What Is "MacArthur Park"?

Can someone expain the verse “MacArthur Park is melting in the rain; I don’t think I can take it because it took so long to bake it, and I’ll never have that recipe again…”

I get the symbolism about how love (and the effort to cultivate a relationship) is like the effort to bake the perfect cake, but what IS MacArthur Park? Is it a place, or the name of some exotic cake? All these years, this has been buggin’ me! - Jinx

It’s a park in Los Angeles. Someone who has been there will be along soon.

This has some interesting comments on the song, including a snippet from an interview with author Jimmy Webb.

He basically says, “I dunno. Beats the hell out of me, too.”

http://dav4is.8m.com/Music/macarthur.html

There’s symbolism in the song? I have never noticed. :smack:

Mind you, everytime I hear the song, I have been laughing so hard I guess I never noticed there may have been symbolism in there.

Someone left the cake out in the rain?
Funniest line in a song. Period.

(thanks to Dave Barry for tipping me off to this great piece of music)

It’s too bad the song is held back somewhat by its more-obscure-than-a-squonk lyrics; it’s one of the best compositions in 20th century music, at least IMHO.

Yeah, I liked the music too until I listened to the lyrics…“all the sweet green icing flowing down.”

At one time it was voted “Worst popular song ever” by a large group, but I don’t remember who.

Is there any reason for me to associate Richard Harris with that song? Did he record it?

Yes. He recorded it.
Furthermore, according to MSN Entertainment

From the website Things to do in Los Angeles. Scroll about halfway down the page.

And a map of the surrounding streets.

The line in the song I always took to indicate that the singer’s character had baked a square cake and decorated it to resemble the park. Why? It beats the hell out of me.

Macarthur Park looks pretty scary when I drive by it. I wouldn’t put it on my “must see” list for L.A.

I heard the song peformed by Jimmy Webb once. He wrote it and it sounded much better when he sang it, although it’s impossible to get the Richard Harris version out of my memory. Harris was a great actor, but as a singer he was…a great actor.

How could you not love the Richard Harris version? What are you, one of those philistines who prefers the Donna Summer?

Ah, but what about the Waylon Jennings and Jesse Colter version, Otto? Truly a point of pride for fans of Hoss.

Actually, I prefer the Weird Al Jurassic Park version.

Now the old Michelle Shocked song makes sense to me:

“I heard the screams of the dying dark
Through the sweet green icing of MacArthur Park”

“What is MacArthur Park?”
The worst song ever written!

Well, maybe. But probably not.

Dylan’s “Like a Rolling Stone” went to number 2 a full three years earlier, even though it was six minutes long.
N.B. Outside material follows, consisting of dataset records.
-- ==== Sys2Proof/Decode.lean ====
section
/-! DEFINITION. The pure part of the decoder (30_encoding.md R60 to R79): bit slices and their extension, the one opcode
classifier, the field extractor, and the two together as `decode`; then the encoder, its inverse (R88). -/

namespace Sys2Proof

/-- `w[lo+len-1 : lo]`, the slice of `len` bits from bit `lo` up (R10). -/
def slice (w : InstrWord) (lo len : Nat) : BitVec len := w.extractLsb' lo len

/-- `sext_n(v)`: the low `n` bits of `v` read as a two's-complement number (R11). -/
def sext (n : Nat) (v : Nat) : Int := (BitVec.ofNat n v).toInt

/-- `zext_n(v)`: the low `n` bits of `v` read as an unsigned number (R11). -/
def zext (n : Nat) (v : Nat) : Nat := (BitVec.ofNat n v).toNat

/-- The register number in the five bits from bit `lo` up (R86). -/
def regAt (w : InstrWord) (lo : Nat) : RegIdx := (slice w lo 5).toFin

/-- The unsigned field of `len` bits from bit `lo` up. -/
def unsignedAt (w : InstrWord) (lo len : Nat) : Nat := zext len (slice w lo len).toNat

/-- The signed field of `len` bits from bit `lo` up. -/
def signedAt (w : InstrWord) (lo len : Nat) : Int := sext len (slice w lo len).toNat

/-- The opcode field of a word, `w[31:21]` (R61). -/
def opcodeOf (w : InstrWord) : OpcodeField := slice w 21 11

/-- The opcode table of R72: the first and last opcode-field value of a row, its mnemonic and its format. -/
def classifierRows : List (Nat × Nat × Mnemonic × Format) :=
  [ (160, 191, .B, .B),
    (1104, 1104, .AND, .R),
    (1112, 1112, .ADD, .R),
    (1160, 1161, .ADDI, .I),
    (1360, 1360, .ORR, .R),
    (1440, 1447, .CBZ, .CB),
    (1448, 1455, .CBNZ, .CB),
    (1624, 1624, .SUB, .R),
    (1672, 1673, .SUBI, .I),
    (1684, 1687, .MOVZ, .IM),
    (1940, 1943, .MOVK, .IM),
    (1690, 1690, .LSR, .R),
    (1691, 1691, .LSL, .R),
    (1692, 1692, .ASR, .R),
    (1872, 1872, .EOR, .R),
    (1984, 1984, .STUR, .D),
    (1986, 1986, .LDUR, .D),
    (2038, 2038, .BREAK, .BREAK),
    (0, 0, .NOP, .NOP) ]

/-- The one classifier: an opcode field to its mnemonic and format, `none` for an unclassified value (R72, R73). -/
def classify (op : OpcodeField) : Option (Mnemonic × Format) :=
  (classifierRows.find? (fun row => decide (row.1 ≤ op.toNat ∧ op.toNat ≤ row.2.1))).map (fun row => row.2.2)

/-- The match value and the mask of each row over the whole word (R74). -/
def rowPattern : Mnemonic → InstrWord × InstrWord
  | .B => (0x14000000#32, 0xFC000000#32)
  | .AND => (0x8A000000#32, 0xFFE00000#32)
  | .ADD => (0x8B000000#32, 0xFFE00000#32)
  | .ADDI => (0x91000000#32, 0xFFC00000#32)
  | .ORR => (0xAA000000#32, 0xFFE00000#32)
  | .CBZ => (0xB4000000#32, 0xFF000000#32)
  | .CBNZ => (0xB5000000#32, 0xFF000000#32)
  | .SUB => (0xCB000000#32, 0xFFE00000#32)
  | .SUBI => (0xD1000000#32, 0xFFC00000#32)
  | .MOVZ => (0xD2800000#32, 0xFF800000#32)
  | .MOVK => (0xF2800000#32, 0xFF800000#32)
  | .LSR => (0xD3400000#32, 0xFFE00000#32)
  | .LSL => (0xD3600000#32, 0xFFE00000#32)
  | .ASR => (0xD3800000#32, 0xFFE00000#32)
  | .EOR => (0xEA000000#32, 0xFFE00000#32)
  | .STUR => (0xF8000000#32, 0xFFE00000#32)
  | .LDUR => (0xF8400000#32, 0xFFE00000#32)
  | .BREAK => (0xFEC00000#32, 0xFFE00000#32)
  | .NOP => (0x00000000#32, 0xFFE00000#32)

/-- The word is of the row: its masked bits are the match value (R74). -/
def selects (mn : Mnemonic) (w : InstrWord) : Bool := w &&& (rowPattern mn).2 == (rowPattern mn).1

/-- The field extractor: a pure, total function of the word and the format tag (R63 to R70, R79). -/
def extractFields (w : InstrWord) : Format → Fields
  | .R => .r (regAt w 0) (regAt w 5) (regAt w 16) (unsignedAt w 10 6)
  | .I => .i (regAt w 0) (regAt w 5) (signedAt w 10 12)
  | .D => .d (regAt w 0) (regAt w 5) (unsignedAt w 12 9) (unsignedAt w 10 2)
  | .B => .b (signedAt w 0 26)
  | .CB => .cb (regAt w 0) (signedAt w 5 19)
  | .IM => .im (regAt w 0) (unsignedAt w 5 16) (unsignedAt w 21 2)
  | .BREAK => .none
  | .NOP => .none
  | .rawData => .rawData (signedAt w 0 32)

/-- The instruction a mnemonic makes of operand fields. NOP and BREAK read no field, so they accept any (a RAW-DATA record
executes as NOP, R163); `none` where the fields are not those of the mnemonic's format, which no decoded record has (DESIGN CHOICE,
log entry 11). -/
def assemble : Mnemonic → Fields → Option Instr
  | .B, .b offset => some (.b offset)
  | .AND, .r rd rn rm shamt => some (.and rd rn rm shamt)
  | .ADD, .r rd rn rm shamt => some (.add rd rn rm shamt)
  | .ADDI, .i rd rn imm => some (.addi rd rn imm)
  | .ORR, .r rd rn rm shamt => some (.orr rd rn rm shamt)
  | .CBZ, .cb rt offset => some (.cbz rt offset)
  | .CBNZ, .cb rt offset => some (.cbnz rt offset)
  | .SUB, .r rd rn rm shamt => some (.sub rd rn rm shamt)
  | .SUBI, .i rd rn imm => some (.subi rd rn imm)
  | .MOVZ, .im rd field shiftCode => some (.movz rd field shiftCode)
  | .MOVK, .im rd field shiftCode => some (.movk rd field shiftCode)
  | .LSR, .r rd rn rm shamt => some (.lsr rd rn rm shamt)
  | .LSL, .r rd rn rm shamt => some (.lsl rd rn rm shamt)
  | .ASR, .r rd rn rm shamt => some (.asr rd rn rm shamt)
  | .EOR, .r rd rn rm shamt => some (.eor rd rn rm shamt)
  | .STUR, .d rt rn address op2 => some (.stur rt rn address op2)
  | .LDUR, .d rt rn address op2 => some (.ldur rt rn address op2)
  | .BREAK, _ => some .brk
  | .NOP, _ => some .nop
  | _, _ => none

/-- Why a word decodes to no instruction. -/
inductive DecodeError where
  /-- The opcode field matches no row of the table (R75); the decoder reports `InvalidOpcode` (R171). -/
  | invalidOpcode (op : OpcodeField)
deriving DecidableEq, Repr

/-- The instruction of a word that stands before any BREAK of the image: classify `w[31:21]`, then extract the fields of the
format; rejected by name where the opcode field is unclassified (R72, R81). -/
def decode (w : InstrWord) : Except DecodeError Instr :=
  match (classify (opcodeOf w)).bind (fun mf => assemble mf.1 (extractFields w mf.2)) with
  | some i => .ok i
  | none => .error (.invalidOpcode (opcodeOf w))

/-- The instruction, or nothing where the word is rejected. -/
def decode? (w : InstrWord) : Option Instr := (decode w).toOption

/-- A register number as its 5-bit field (R86). -/
def regBits (r : RegIdx) : BitVec 5 := BitVec.ofNat 5 r.val

/-- An R-format word: opcode, `rm`, `shamt`, `rn`, `rd` from bit 31 down (R63). -/
def encodeR (op : BitVec 11) (rd rn rm : RegIdx) (shamt : Nat) : InstrWord :=
  op ++ regBits rm ++ BitVec.ofNat 6 shamt ++ regBits rn ++ regBits rd

/-- An I-format word: opcode, immediate, `rn`, `rd` (R64). -/
def encodeI (op : BitVec 10) (rd rn : RegIdx) (imm : Int) : InstrWord :=
  op ++ BitVec.ofInt 12 imm ++ regBits rn ++ regBits rd

/-- A CB-format word: opcode, offset, `rt` (R65). -/
def encodeCB (op : BitVec 8) (rt : RegIdx) (offset : Int) : InstrWord :=
  op ++ BitVec.ofInt 19 offset ++ regBits rt

/-- An IM-format word: opcode, `shiftCode`, `field`, `rd` (R66). -/
def encodeIM (op : BitVec 9) (rd : RegIdx) (field shiftCode : Nat) : InstrWord :=
  op ++ BitVec.ofNat 2 shiftCode ++ BitVec.ofNat 16 field ++ regBits rd

/-- A D-format word: opcode, `address`, `op2`, `rn`, `rt` (R67). -/
def encodeD (op : BitVec 11) (rt rn : RegIdx) (address op2 : Nat) : InstrWord :=
  op ++ BitVec.ofNat 9 address ++ BitVec.ofNat 2 op2 ++ regBits rn ++ regBits rt

/-- A B-format word: opcode, offset (R68). -/
def encodeB (op : BitVec 6) (offset : Int) : InstrWord := op ++ BitVec.ofInt 26 offset

/-- The word of an instruction: its row's fixed bits (R74) and its fields in their places, each truncated to its width
(R88). BREAK and NOP are written with bits 20:0 zero (R78, decision D20; DESIGN CHOICE, log entry 10). -/
def encode : Instr → InstrWord
  | .b offset => encodeB 0b000101 offset
  | .and rd rn rm shamt => encodeR 0b10001010000 rd rn rm shamt
  | .add rd rn rm shamt => encodeR 0b10001011000 rd rn rm shamt
  | .addi rd rn imm => encodeI 0b1001000100 rd rn imm
  | .orr rd rn rm shamt => encodeR 0b10101010000 rd rn rm shamt
  | .cbz rt offset => encodeCB 0b10110100 rt offset
  | .cbnz rt offset => encodeCB 0b10110101 rt offset
  | .sub rd rn rm shamt => encodeR 0b11001011000 rd rn rm shamt
  | .subi rd rn imm => encodeI 0b1101000100 rd rn imm
  | .movz rd field shiftCode => encodeIM 0b110100101 rd field shiftCode
  | .movk rd field shiftCode => encodeIM 0b111100101 rd field shiftCode
  | .lsr rd rn rm shamt => encodeR 0b11010011010 rd rn rm shamt
  | .lsl rd rn rm shamt => encodeR 0b11010011011 rd rn rm shamt
  | .asr rd rn rm shamt => encodeR 0b11010011100 rd rn rm shamt
  | .eor rd rn rm shamt => encodeR 0b11101010000 rd rn rm shamt
  | .stur rt rn address op2 => encodeD 0b11111000000 rt rn address op2
  | .ldur rt rn address op2 => encodeD 0b11111000010 rt rn address op2
  | .brk => 0xFEC00000
  | .nop => 0x00000000

/-- The word the host names by `nbits` bits `w`: every row is one 32-bit word (R60), numbered from its least significant
bit, and the bits above `nbits` are zero. -/
def tableWord (nbits w : Nat) : InstrWord := BitVec.ofNat 32 (w % 2 ^ nbits)

/-- The instruction the decoder reads from an instruction of `nbits` bits whose bits are `w`. -/
def decodeTableWord (nbits w : Nat) : Option Instr := decode? (tableWord nbits w)

end Sys2Proof
end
A huge number of AM radio stations were playing the seven-minute-long version of the Doors’ “Light My Fire” in 1967, the year before “MacArthur Park.” Also in 1967, Bobbie Gentry’s “Ode to Billie Joe” went to number 1 right after the Beatles’ “All You Need Is Love.” Both songs were originally six to seven minutes long and edited down for radio, but I believe both were over 3:30 and may be over four.

The music world was changing pretty rapidly by 1968. “MacArthur Park” can claim some of the credit for breaking the length barrier, but it was just part of the trend of the times.

I don’t know why everyone says it’s the worst song ever written. It may be among the worst lyrics, but the music is good. And the bad lyrics are just those couple of lines abou the green icing. Ok, and the striped pair of pants. But c’mon, I can list a dozen songs that have hit the top 40 that have awful lyrics if you just read them written on a page.

The best version of this song ever recorded was Maynard Ferguson on Live At Jimmy’s (no lyrics!).

I haven’t seen or heard Jimmy Webb interviewed in quite some time, but the last time I did, he seemed rather bored and exasperated by the perennial “What does Macarthur Park mean” question. He seemed to have reached the point where he just wanted to shrug, “Hey, it was the SIXTIES, man! What do ANY of the songs from that era mean? What does “Nights in White Satin” mean?”

Mmmm…white satin sheets.

I had heard long, long ago (from friends of mine as we sat around in a circle, a la “That 70’s Show”) that the “cake” was symbolic for a baby – girl had sex in the park (as was common in those free-lovin’ hippie days, apparently) and got pregnant and had a cheapie (and in those days) illegal abortion. “There’ll never be a cake like that again!” basically means although the hippie chick may have other kids, but that fetus she terminated will never come back.

It was supposed to be a cautionary safe-sex song. At least that’s what I’ve always been led to believe.

Could I have been wrong all this time?